* Assigned task *
Using the data beneath, show every line that includes the word "engineWords".

* Records for the task *
==========
/-! ### Values of the spec's worked examples -/

/-- The worked clause of chapter 04: V4 saturates, V5 wraps, V6 and V8 are shifted. -/
theorem test_worked_clause :
    narrow 32 true true (2147483632 + 32) = 0x7FFFFFFF ∧ narrow 32 false false (2147483632 + 32) = 0x80000010 ∧
    shlVal false true 0x20 40 = 0x2000 ∧ sarVal false false 0x80000010 40 = 0xFFFFFFFF := by decide
/-- The worked example of R135. -/
theorem test_worked_block :
    (bqntScaleVal .e4m3 0x43960000).1 = 0x7F ∧ (bqntElemVal .e4m3 .rne true 0x43960000 0x7F).1 = 0x79 ∧
    (bqntElemVal .e4m3 .rne true 0xBC23D70A 0x7F).1 = 0x85 ∧ (bdqVal .e4m3 .rne 0x79 0x7F).1 = 0x43900000 ∧
    (bdqVal .e4m3 .rne 0x85 0x7F).1 = 0xBC200000 := by decide
/-- The worked example of chapter 12: two triangles that share an edge, and the ray through it (R329, R332). -/
theorem test_worked_ray :
    let ray := rayOf ([0x3F000000, 0x3F000000, 0xBF800000, 0, 0, 0x3F800000, 0, 0x7F800000].map fun n => BitVec.ofNat 32 n)
    let tri := fun (l : List Nat) => l.flatMap (natLe 4)
    raytriOut ray (tri [0, 0, 0x40000000, 0x3F800000, 0, 0x40000000, 0, 0x3F800000, 0x40000000, 5, 0, 0]) =
      [3, 0x40400000, 0x3F000000, 0x3F000000, 5] ∧
    raytriOut ray (tri [0x3F800000, 0, 0x40000000, 0x3F800000, 0x3F800000, 0x40000000, 0, 0x3F800000, 0x40000000, 8, 0, 0]) =
      [3, 0x40400000, 0, 0x3F000000, 8] := by decide

/-! ### Every word written out decodes, and every instruction of the lists issues at the state that holds its word -/

/-- Every instruction of the list issues at the state that holds its word. -/
def AllIssue (l : List Instr) : Prop := ∀ i ∈ l, ∃ x tm cr j t, IssuesAlone (atWord i) i x tm cr j t
def integerWords : List Nat :=
  [0x101EE02004040001, 0x111EE02004040001, 0x121EE02004040001, 0x131EE02004040001, 0x171EE02004040001,
   0x181EE02004040001, 0x141EE02004040601, 0x151EE02004040601, 0x161EE02004000003, 0x2D1EF02008100007]
theorem test_integer_words : integerWords.map (decodeTableWord 64) = integerSamples.map some := by decide
theorem meets_integer_issue : AllIssue integerSamples := all_alone (by decide)
def bitWords : List Nat :=
  [0x191EE02004040001, 0x1A1EE02004040001, 0x1B1EE02004040001, 0x2E1EE02004000007, 0x1C1EE02004040000,
   0x1D1EE02004040000, 0x1E1EE02004040000, 0x1F1EE02004040000, 0x201EE02004040600, 0x211EF02008000000,
   0x221EF02008000000, 0x231EF02008000000]
theorem test_bit_words : bitWords.map (decodeTableWord 64) = bitSamples.map some := by decide
theorem meets_bit_issue : AllIssue bitSamples := all_alone (by decide)
def moveWords : List Nat :=
  [0x241EE0081402031A, 0x251EE02004040A00, 0x261EF02008000000, 0x271EF020FFFFFFFF, 0x281EF0200810001B,
   0x291EE00808060796, 0x2A1EEC7004000001, 0x2B1EF0240C000001, 0x2C1EE00800000401, 0x091EE11000000000,
   0x2A1EE02638000000, 0x2B1EF81810000000]
theorem test_move_words : moveWords.map (decodeTableWord 64) = moveSamples.map some := by decide
theorem meets_move_issue : AllIssue moveSamples := all_alone (by decide)
def floatWords : List Nat :=
  [0x301EE02004040000, 0x311EE02004040000, 0x321EE02004040000, 0x341EE02004040000, 0x351EE02004040000,
   0x3F1EE02004040000, 0x331EF020080C0859, 0x371EE02004000000, 0x381EE02004000000, 0x391EE02004000000,
   0x3A1EE02004000000, 0x3B1EE02004000000, 0x3C1EE02004000000, 0x3D1EE02004000000, 0x3E1EE02004000000]
theorem test_float_words : floatWords.map (decodeTableWord 64) = floatSamples.map some := by decide
theorem meets_float_issue : AllIssue floatSamples := all_alone (by decide)
def convertWords : List Nat :=
  [0x361EE00804040010, 0x401EE02004000000, 0x411EE02004000002, 0x421EE02004000014, 0x431EE02004000000,
   0x441EE02004040303, 0x451EE02004000009, 0x451EE02004040084, 0x461EE02004040001]
theorem test_convert_words : convertWords.map (decodeTableWord 64) = convertSamples.map some := by decide
theorem meets_convert_issue : AllIssue convertSamples := all_alone (by decide)
def crossWords : List Nat :=
  [0x601EE02004040313, 0x611EF02004000002, 0x611EE01004000010, 0x621EE0200C000040, 0x631EF0200800006A,
   0x641EF02004000000]
theorem test_cross_words : crossWords.map (decodeTableWord 64) = crossSamples.map some := by decide
theorem meets_cross_issue : AllIssue crossSamples := all_alone (by decide)
def controlWords : List Nat :=
  [0x001EE00000000005, 0x0B1EE00000000009, 0x011EE00000000000, 0x021EE01000000000, 0x0300E01000000000,
   0x0400E01000000000, 0x051EE01000000000, 0x051EE01100000000, 0x061EE00000000000, 0x061EE10000000000,
   0x061EE20000000000, 0x061EE30000000001, 0x081EE00000000000, 0x071EE00000000000, 0x0A1EE00000000000]
theorem test_control_words : controlWords.map (decodeTableWord 64) = controlSamples.map some := by decide
theorem meets_control_issue : AllIssue controlSamples := all_alone (by decide)
def memoryWords : List Nat :=
  [0x7000E02008000002, 0x701EF02008000042, 0x7100F02008010043, 0x7200E02008000002, 0x7300E00008000001,
   0x741EE00100000004, 0x751EE00100000004, 0x761EE00100000004, 0x771EE00800000000, 0x771EE00900000000,
   0x771EE00600000000, 0x7800E00008000000, 0x7800E00008000001, 0x7800E00008000002, 0x7800F00008000000,
   0x7800F00008000001, 0x7800F00008000002, 0x7900F00008010040, 0x7A00F00008010040, 0x7B1EF00008000040,
   0x7C1EE00000000000]
theorem test_memory_words : memoryWords.map (decodeTableWord 64) = memorySamples.map some := by decide
theorem meets_memory_issue : AllIssue memorySamples := all_alone (by decide)
def atomicWords : List Nat :=
  [0x9000E02004040040, 0x9100E02004040340, 0x9200E0000404004A, 0x9300E00008080000, 0x9400E02008000000,
   0x9500E00008000000, 0x9500E00008000001, 0x9600E02008100600, 0x9800E02000000200]
theorem test_atomic_words : atomicWords.map (decodeTableWord 64) = atomicSamples.map some := by decide
theorem meets_atomic_issue : AllIssue atomicSamples := all_alone (by decide)
def syncWords : List Nat :=
  [0xA000E00808060401, 0xA100E02008000021, 0xA21EE00808060001, 0xA300E00808060001, 0xA300E00808000011,
   0xA400E00008000001, 0xA51EE00008014800, 0xA51EE00000034901, 0xA51EF02000014802, 0xA51EE00000014803,
   0xA61EEA4028000000, 0xA71EE05520000000, 0xA81EE05520020000, 0xA900E00008080002, 0xAA1EF00008080002,
   0xAB00F02008000002]
theorem test_sync_words : syncWords.map (decodeTableWord 64) = syncSamples.map some := by decide
theorem meets_sync_issue : AllIssue syncSamples := all_alone (by decide)
def copyWords : List Nat :=
  [0xB01EE010100C004A, 0xB100E010200C0001, 0xB200E010200C0501, 0xB300E010200C0501, 0xB41EE00000000000,
   0xB51EE00000000000, 0xB61EF00008080000, 0xB700F00808080000, 0xB800E00008000001, 0xB91EE00000000001,
   0xBA00E00008000000]
theorem test_copy_words : copyWords.map (decodeTableWord 64) = copySamples.map some := by decide
theorem meets_copy_issue : AllIssue copySamples := all_alone (by decide)
def engineWords : List Nat :=
  [0xC000E00008000000, 0xC100E00000000001, 0xC200E00008060001, 0xC300E00008060001, 0xC400E02000060001,
   0xC500E00000000003, 0xC61EF02000000000, 0xD000E00008000000, 0xD100E02000040000, 0xD21EE00000000000,
   0xD31EE00000000000, 0xD400E00008000000, 0xD400E00000000004, 0xD400E00000000008, 0xD500E00808080000,
   0xD600E02008000000, 0xD600E02008000004, 0xD700E02008060000, 0xD800E00008000000, 0xD900E0A008100001,
   0xDA00E0A008100001]
theorem test_engine_words : engineWords.map (decodeTableWord 64) = engineSamples.map some := by decide
theorem meets_engine_issue : AllIssue engineSamples := all_alone (by decide)
def taskWords : List Nat :=
  [0xE000E00008000000, 0xE100E00008080001, 0xE200F00808000000, 0xE300F00808000000, 0xE400F02000020000,
   0xE500F02000020001, 0xE600F00004040400, 0xE600F02008000001]
theorem test_task_words : taskWords.map (decodeTableWord 64) = taskSamples.map some := by decide
theorem meets_task_issue : AllIssue taskSamples := all_alone (by decide)
def systemWords : List Nat :=
  [0xF01EE00500000040, 0xF11EE02000000000, 0xF21EE00010000011, 0xF300E00000000008, 0xF300E00100000000,
   0xF41EE00000000001, 0xF41EF00008080000, 0xF51EE00000000000, 0xF51EE00100000000, 0xF51EE00200000000,
   0xF51EE00300000007]
theorem test_system_words : systemWords.map (decodeTableWord 64) = systemSamples.map some := by decide
theorem meets_system_issue : AllIssue systemSamples := all_alone (by decide)
def debugWords : List Nat :=
  [0xF800F018502C1600, 0xF91EE00000000000, 0xF91EE02000000000, 0xF91EE03000000000, 0xFA1EE00000000000,
   0xFA1EE00100000000, 0xFA1EE00200000000, 0xFA1EE00300000000, 0xFA1EE00400000000, 0xFB00E0F0A0520700,
   0xFC00E008A0522A00, 0xFD00E030A0000000, 0xFE1EE00100000002]
theorem test_debug_words : debugWords.map (decodeTableWord 64) = debugSamples.map some := by decide
theorem meets_debug_issue : AllIssue debugSamples := all_alone (by decide)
==========
* Response area *
def engineWords : List Nat :=
theorem test_engine_words : engineWords.map (decodeTableWord 64) = engineSamples.map some := by decide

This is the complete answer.